• _Listed records_
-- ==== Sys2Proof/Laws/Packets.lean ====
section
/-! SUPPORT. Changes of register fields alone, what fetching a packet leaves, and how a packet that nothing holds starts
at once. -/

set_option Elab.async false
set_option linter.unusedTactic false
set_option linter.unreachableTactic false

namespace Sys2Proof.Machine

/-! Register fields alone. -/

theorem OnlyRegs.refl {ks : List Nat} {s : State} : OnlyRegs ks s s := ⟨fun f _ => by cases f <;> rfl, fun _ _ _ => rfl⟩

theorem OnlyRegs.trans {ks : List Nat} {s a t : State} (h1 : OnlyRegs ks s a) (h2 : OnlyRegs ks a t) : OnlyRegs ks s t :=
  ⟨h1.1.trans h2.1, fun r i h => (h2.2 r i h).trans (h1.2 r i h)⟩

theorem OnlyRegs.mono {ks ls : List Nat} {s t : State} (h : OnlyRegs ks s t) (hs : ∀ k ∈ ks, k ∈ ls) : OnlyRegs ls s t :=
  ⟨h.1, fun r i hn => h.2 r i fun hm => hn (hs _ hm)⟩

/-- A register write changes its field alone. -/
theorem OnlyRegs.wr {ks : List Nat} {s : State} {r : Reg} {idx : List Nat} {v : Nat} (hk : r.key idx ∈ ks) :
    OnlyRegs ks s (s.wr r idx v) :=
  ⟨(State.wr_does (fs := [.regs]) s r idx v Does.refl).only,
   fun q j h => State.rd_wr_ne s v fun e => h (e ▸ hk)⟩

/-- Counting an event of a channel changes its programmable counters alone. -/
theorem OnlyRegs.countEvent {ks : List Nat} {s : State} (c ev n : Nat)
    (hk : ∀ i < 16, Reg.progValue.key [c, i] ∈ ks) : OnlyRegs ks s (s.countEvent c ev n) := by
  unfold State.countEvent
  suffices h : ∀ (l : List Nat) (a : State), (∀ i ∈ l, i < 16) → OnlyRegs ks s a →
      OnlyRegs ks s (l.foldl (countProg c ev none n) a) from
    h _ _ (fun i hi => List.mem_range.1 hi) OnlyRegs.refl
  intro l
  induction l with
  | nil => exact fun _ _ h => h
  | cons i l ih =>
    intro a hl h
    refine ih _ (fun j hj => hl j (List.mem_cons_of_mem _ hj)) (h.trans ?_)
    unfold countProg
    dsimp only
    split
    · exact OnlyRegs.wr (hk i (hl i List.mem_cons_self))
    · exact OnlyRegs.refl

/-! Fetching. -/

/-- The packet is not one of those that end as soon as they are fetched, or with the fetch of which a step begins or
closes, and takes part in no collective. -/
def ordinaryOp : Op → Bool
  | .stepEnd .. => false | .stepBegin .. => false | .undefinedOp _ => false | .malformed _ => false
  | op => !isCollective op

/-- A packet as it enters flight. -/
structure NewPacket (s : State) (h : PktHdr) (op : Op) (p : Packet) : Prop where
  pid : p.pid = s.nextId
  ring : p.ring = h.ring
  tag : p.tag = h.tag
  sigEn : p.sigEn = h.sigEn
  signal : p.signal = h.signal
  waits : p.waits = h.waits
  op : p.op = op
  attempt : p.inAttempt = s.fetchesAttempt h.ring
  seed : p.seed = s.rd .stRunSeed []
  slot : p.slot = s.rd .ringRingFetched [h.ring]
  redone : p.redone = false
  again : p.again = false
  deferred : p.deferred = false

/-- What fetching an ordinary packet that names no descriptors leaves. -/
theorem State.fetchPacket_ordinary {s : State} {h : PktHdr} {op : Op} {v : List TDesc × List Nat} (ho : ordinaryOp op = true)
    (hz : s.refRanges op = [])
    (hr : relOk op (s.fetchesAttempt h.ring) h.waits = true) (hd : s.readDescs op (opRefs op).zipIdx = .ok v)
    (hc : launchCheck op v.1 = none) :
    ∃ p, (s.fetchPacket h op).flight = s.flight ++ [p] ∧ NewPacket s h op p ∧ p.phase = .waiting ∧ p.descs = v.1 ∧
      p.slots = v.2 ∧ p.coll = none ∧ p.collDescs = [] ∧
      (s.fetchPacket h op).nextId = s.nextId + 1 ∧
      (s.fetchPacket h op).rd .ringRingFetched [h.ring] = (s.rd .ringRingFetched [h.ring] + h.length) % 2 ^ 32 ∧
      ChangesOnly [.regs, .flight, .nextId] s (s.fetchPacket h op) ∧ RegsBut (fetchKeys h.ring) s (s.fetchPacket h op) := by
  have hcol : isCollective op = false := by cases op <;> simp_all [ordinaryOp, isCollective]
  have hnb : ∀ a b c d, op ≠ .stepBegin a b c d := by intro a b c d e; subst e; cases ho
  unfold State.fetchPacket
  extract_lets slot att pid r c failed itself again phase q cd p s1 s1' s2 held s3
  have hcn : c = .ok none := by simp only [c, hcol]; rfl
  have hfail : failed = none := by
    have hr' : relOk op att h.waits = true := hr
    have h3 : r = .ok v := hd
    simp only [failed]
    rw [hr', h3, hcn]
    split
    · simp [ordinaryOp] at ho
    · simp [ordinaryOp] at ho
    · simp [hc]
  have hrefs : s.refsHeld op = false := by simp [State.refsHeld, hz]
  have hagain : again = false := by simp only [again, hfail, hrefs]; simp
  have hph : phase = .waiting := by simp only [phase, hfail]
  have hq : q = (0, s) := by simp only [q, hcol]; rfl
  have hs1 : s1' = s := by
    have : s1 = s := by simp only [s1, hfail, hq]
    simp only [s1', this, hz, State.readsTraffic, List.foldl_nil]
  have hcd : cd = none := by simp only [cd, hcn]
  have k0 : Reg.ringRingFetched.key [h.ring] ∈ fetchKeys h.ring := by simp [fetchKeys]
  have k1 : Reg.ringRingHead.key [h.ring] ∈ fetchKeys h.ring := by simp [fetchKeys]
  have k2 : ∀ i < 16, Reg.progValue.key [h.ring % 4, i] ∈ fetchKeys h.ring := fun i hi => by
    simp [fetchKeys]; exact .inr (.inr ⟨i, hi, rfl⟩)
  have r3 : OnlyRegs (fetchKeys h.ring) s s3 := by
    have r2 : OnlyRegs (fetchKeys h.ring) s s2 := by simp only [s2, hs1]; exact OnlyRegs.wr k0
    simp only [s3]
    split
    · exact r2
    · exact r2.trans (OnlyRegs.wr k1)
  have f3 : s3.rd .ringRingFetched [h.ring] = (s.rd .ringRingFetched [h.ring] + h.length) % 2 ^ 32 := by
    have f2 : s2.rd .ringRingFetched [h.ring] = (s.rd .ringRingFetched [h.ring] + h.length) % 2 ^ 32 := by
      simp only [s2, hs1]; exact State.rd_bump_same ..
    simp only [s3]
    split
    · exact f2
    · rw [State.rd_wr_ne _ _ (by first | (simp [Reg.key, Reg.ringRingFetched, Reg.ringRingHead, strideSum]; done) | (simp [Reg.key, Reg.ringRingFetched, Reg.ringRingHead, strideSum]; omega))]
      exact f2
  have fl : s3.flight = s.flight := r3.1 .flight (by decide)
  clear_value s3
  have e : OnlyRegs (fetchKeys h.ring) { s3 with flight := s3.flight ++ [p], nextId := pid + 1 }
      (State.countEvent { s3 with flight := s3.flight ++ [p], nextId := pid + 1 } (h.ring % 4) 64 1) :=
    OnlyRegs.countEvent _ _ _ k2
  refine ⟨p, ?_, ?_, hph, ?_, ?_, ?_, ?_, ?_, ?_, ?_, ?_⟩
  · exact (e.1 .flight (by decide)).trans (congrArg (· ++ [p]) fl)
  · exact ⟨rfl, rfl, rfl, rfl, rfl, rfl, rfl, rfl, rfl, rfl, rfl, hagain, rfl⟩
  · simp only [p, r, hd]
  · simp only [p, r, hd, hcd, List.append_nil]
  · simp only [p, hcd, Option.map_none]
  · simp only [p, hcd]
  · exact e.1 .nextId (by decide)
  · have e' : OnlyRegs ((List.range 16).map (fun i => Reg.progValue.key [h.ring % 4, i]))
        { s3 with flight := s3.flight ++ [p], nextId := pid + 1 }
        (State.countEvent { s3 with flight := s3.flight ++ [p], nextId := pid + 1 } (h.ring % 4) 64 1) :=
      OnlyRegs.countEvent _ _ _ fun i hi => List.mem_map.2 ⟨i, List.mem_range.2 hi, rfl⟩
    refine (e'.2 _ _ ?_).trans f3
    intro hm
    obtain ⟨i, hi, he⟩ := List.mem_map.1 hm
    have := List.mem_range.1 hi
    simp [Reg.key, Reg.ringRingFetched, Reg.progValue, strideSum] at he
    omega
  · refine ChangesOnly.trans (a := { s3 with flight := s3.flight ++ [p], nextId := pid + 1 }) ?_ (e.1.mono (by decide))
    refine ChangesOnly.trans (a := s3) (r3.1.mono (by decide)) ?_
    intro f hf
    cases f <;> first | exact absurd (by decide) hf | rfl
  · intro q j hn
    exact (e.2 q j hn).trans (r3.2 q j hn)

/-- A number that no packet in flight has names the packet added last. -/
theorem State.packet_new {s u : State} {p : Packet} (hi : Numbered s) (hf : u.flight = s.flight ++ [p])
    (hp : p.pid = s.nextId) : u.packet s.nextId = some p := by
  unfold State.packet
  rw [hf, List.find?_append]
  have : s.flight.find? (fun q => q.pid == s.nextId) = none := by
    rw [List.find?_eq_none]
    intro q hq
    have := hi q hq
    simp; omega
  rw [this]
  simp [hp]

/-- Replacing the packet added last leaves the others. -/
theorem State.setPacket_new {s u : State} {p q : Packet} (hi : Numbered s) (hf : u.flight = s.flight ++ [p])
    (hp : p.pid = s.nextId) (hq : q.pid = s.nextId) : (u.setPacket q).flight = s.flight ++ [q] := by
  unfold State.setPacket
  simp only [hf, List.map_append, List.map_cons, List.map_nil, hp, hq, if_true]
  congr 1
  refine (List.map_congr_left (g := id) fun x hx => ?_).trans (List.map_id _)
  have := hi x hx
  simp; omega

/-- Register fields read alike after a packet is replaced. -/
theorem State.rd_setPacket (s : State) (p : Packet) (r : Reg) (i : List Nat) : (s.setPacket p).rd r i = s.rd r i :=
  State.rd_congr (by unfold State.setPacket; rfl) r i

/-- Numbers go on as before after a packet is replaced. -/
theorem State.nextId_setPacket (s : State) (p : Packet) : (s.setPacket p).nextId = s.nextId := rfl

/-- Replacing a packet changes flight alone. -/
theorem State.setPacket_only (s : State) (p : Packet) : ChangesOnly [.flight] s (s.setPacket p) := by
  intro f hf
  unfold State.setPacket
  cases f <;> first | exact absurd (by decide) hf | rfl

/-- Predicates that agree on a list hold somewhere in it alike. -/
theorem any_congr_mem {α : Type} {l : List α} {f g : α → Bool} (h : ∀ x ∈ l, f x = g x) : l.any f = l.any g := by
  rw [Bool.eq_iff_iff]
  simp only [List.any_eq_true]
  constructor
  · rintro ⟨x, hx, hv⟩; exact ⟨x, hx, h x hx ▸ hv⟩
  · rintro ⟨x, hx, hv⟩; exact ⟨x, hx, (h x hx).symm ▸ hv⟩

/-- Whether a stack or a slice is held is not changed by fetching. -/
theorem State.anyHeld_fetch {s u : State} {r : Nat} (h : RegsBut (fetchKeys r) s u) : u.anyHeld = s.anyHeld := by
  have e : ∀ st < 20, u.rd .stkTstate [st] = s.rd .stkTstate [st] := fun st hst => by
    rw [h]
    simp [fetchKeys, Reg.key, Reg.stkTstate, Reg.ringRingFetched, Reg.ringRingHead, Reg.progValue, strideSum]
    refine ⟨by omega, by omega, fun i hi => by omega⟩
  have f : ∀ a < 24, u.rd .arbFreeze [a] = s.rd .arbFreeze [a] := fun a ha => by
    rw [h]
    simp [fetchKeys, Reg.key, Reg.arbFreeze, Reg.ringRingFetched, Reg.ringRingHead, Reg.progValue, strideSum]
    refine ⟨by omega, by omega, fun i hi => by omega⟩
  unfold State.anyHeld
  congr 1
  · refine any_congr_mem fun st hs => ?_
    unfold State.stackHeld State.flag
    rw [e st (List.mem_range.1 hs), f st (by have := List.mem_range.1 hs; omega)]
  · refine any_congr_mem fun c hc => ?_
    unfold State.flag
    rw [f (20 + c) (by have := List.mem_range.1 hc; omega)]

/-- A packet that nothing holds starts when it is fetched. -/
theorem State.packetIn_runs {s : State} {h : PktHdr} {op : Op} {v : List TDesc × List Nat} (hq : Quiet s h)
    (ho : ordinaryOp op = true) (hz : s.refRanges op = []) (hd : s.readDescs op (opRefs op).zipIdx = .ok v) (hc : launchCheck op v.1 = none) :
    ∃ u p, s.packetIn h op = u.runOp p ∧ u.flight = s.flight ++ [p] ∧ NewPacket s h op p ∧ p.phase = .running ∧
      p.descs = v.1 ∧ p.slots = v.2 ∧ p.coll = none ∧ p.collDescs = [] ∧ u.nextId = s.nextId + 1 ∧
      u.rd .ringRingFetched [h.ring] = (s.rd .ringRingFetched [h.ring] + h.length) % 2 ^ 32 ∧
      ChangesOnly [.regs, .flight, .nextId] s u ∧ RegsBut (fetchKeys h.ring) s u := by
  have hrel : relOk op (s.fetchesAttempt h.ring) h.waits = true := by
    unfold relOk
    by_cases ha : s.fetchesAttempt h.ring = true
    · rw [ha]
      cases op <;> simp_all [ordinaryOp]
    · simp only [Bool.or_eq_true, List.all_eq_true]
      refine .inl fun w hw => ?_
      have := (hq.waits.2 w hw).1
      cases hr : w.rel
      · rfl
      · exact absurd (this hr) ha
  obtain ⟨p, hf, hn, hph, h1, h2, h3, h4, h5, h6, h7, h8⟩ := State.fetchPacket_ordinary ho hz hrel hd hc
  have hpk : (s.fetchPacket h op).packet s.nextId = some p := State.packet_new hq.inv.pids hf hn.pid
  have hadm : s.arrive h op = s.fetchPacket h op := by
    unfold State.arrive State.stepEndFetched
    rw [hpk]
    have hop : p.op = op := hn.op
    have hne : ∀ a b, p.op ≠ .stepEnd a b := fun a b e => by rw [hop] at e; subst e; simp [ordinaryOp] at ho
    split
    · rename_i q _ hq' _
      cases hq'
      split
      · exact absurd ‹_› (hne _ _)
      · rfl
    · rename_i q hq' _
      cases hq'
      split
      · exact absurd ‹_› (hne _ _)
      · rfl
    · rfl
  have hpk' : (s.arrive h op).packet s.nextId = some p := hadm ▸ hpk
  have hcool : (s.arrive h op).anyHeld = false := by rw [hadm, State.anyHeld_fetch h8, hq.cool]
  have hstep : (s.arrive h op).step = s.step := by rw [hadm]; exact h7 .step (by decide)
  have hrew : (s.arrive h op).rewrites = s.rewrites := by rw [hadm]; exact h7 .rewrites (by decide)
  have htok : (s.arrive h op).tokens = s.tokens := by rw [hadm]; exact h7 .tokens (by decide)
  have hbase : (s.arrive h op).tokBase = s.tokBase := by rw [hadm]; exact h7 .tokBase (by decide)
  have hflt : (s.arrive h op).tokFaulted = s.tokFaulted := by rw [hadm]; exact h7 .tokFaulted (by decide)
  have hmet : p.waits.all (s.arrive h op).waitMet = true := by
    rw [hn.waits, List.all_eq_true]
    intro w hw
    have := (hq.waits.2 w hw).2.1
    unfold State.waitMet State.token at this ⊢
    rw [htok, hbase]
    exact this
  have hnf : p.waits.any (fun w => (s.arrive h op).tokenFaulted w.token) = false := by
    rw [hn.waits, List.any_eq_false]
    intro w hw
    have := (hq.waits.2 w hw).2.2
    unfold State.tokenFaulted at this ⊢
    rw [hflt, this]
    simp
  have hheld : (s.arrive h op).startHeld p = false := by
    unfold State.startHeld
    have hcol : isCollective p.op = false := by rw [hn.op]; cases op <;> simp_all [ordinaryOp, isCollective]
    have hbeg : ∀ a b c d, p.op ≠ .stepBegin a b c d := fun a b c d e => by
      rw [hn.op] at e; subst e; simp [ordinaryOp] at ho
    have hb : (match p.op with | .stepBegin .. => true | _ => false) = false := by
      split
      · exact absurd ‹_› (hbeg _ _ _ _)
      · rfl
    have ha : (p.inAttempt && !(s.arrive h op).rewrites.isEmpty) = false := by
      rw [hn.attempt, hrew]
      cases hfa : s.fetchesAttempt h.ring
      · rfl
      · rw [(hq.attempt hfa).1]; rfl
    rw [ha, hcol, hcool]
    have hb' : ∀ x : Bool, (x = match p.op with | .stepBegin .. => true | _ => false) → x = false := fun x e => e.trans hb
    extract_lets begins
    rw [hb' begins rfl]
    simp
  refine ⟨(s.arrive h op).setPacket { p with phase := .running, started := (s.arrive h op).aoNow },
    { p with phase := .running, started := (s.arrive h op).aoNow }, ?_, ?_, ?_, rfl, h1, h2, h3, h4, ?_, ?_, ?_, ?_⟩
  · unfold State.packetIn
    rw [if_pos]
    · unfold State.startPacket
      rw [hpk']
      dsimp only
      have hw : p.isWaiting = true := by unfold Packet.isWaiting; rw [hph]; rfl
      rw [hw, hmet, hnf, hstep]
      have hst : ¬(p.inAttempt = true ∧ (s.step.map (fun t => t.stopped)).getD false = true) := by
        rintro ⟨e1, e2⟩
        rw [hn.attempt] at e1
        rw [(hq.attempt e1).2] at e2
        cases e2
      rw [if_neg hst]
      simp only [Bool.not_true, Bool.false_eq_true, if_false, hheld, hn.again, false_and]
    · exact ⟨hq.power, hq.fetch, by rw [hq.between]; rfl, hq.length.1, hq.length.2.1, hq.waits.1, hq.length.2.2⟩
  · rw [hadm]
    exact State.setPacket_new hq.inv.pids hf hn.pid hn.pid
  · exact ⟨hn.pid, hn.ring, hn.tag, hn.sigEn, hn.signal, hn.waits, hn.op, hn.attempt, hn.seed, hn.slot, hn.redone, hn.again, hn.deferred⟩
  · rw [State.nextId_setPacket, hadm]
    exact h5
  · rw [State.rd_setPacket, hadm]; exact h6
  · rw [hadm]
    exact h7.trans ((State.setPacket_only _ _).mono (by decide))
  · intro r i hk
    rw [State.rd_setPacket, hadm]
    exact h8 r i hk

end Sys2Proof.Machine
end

• _What the task requires_
For the material above, reproduce exactly the lines from the line with "have hs1 : s1' = s := by" to the line with "have e : OnlyRegs", inclusive, and exclude all others.

• _Problem solution_
  have hs1 : s1' = s := by
    have : s1 = s := by simp only [s1, hfail, hq]
    simp only [s1', this, hz, State.readsTraffic, List.foldl_nil]
  have hcd : cd = none := by simp only [cd, hcn]
  have k0 : Reg.ringRingFetched.key [h.ring] ∈ fetchKeys h.ring := by simp [fetchKeys]
  have k1 : Reg.ringRingHead.key [h.ring] ∈ fetchKeys h.ring := by simp [fetchKeys]
  have k2 : ∀ i < 16, Reg.progValue.key [h.ring % 4, i] ∈ fetchKeys h.ring := fun i hi => by
    simp [fetchKeys]; exact .inr (.inr ⟨i, hi, rfl⟩)
  have r3 : OnlyRegs (fetchKeys h.ring) s s3 := by
    have r2 : OnlyRegs (fetchKeys h.ring) s s2 := by simp only [s2, hs1]; exact OnlyRegs.wr k0
    simp only [s3]
    split
    · exact r2
    · exact r2.trans (OnlyRegs.wr k1)
  have f3 : s3.rd .ringRingFetched [h.ring] = (s.rd .ringRingFetched [h.ring] + h.length) % 2 ^ 32 := by
    have f2 : s2.rd .ringRingFetched [h.ring] = (s.rd .ringRingFetched [h.ring] + h.length) % 2 ^ 32 := by
      simp only [s2, hs1]; exact State.rd_bump_same ..
    simp only [s3]
    split
    · exact f2
    · rw [State.rd_wr_ne _ _ (by first | (simp [Reg.key, Reg.ringRingFetched, Reg.ringRingHead, strideSum]; done) | (simp [Reg.key, Reg.ringRingFetched, Reg.ringRingHead, strideSum]; omega))]
      exact f2
  have fl : s3.flight = s.flight := r3.1 .flight (by decide)
  clear_value s3
  have e : OnlyRegs (fetchKeys h.ring) { s3 with flight := s3.flight ++ [p], nextId := pid + 1 }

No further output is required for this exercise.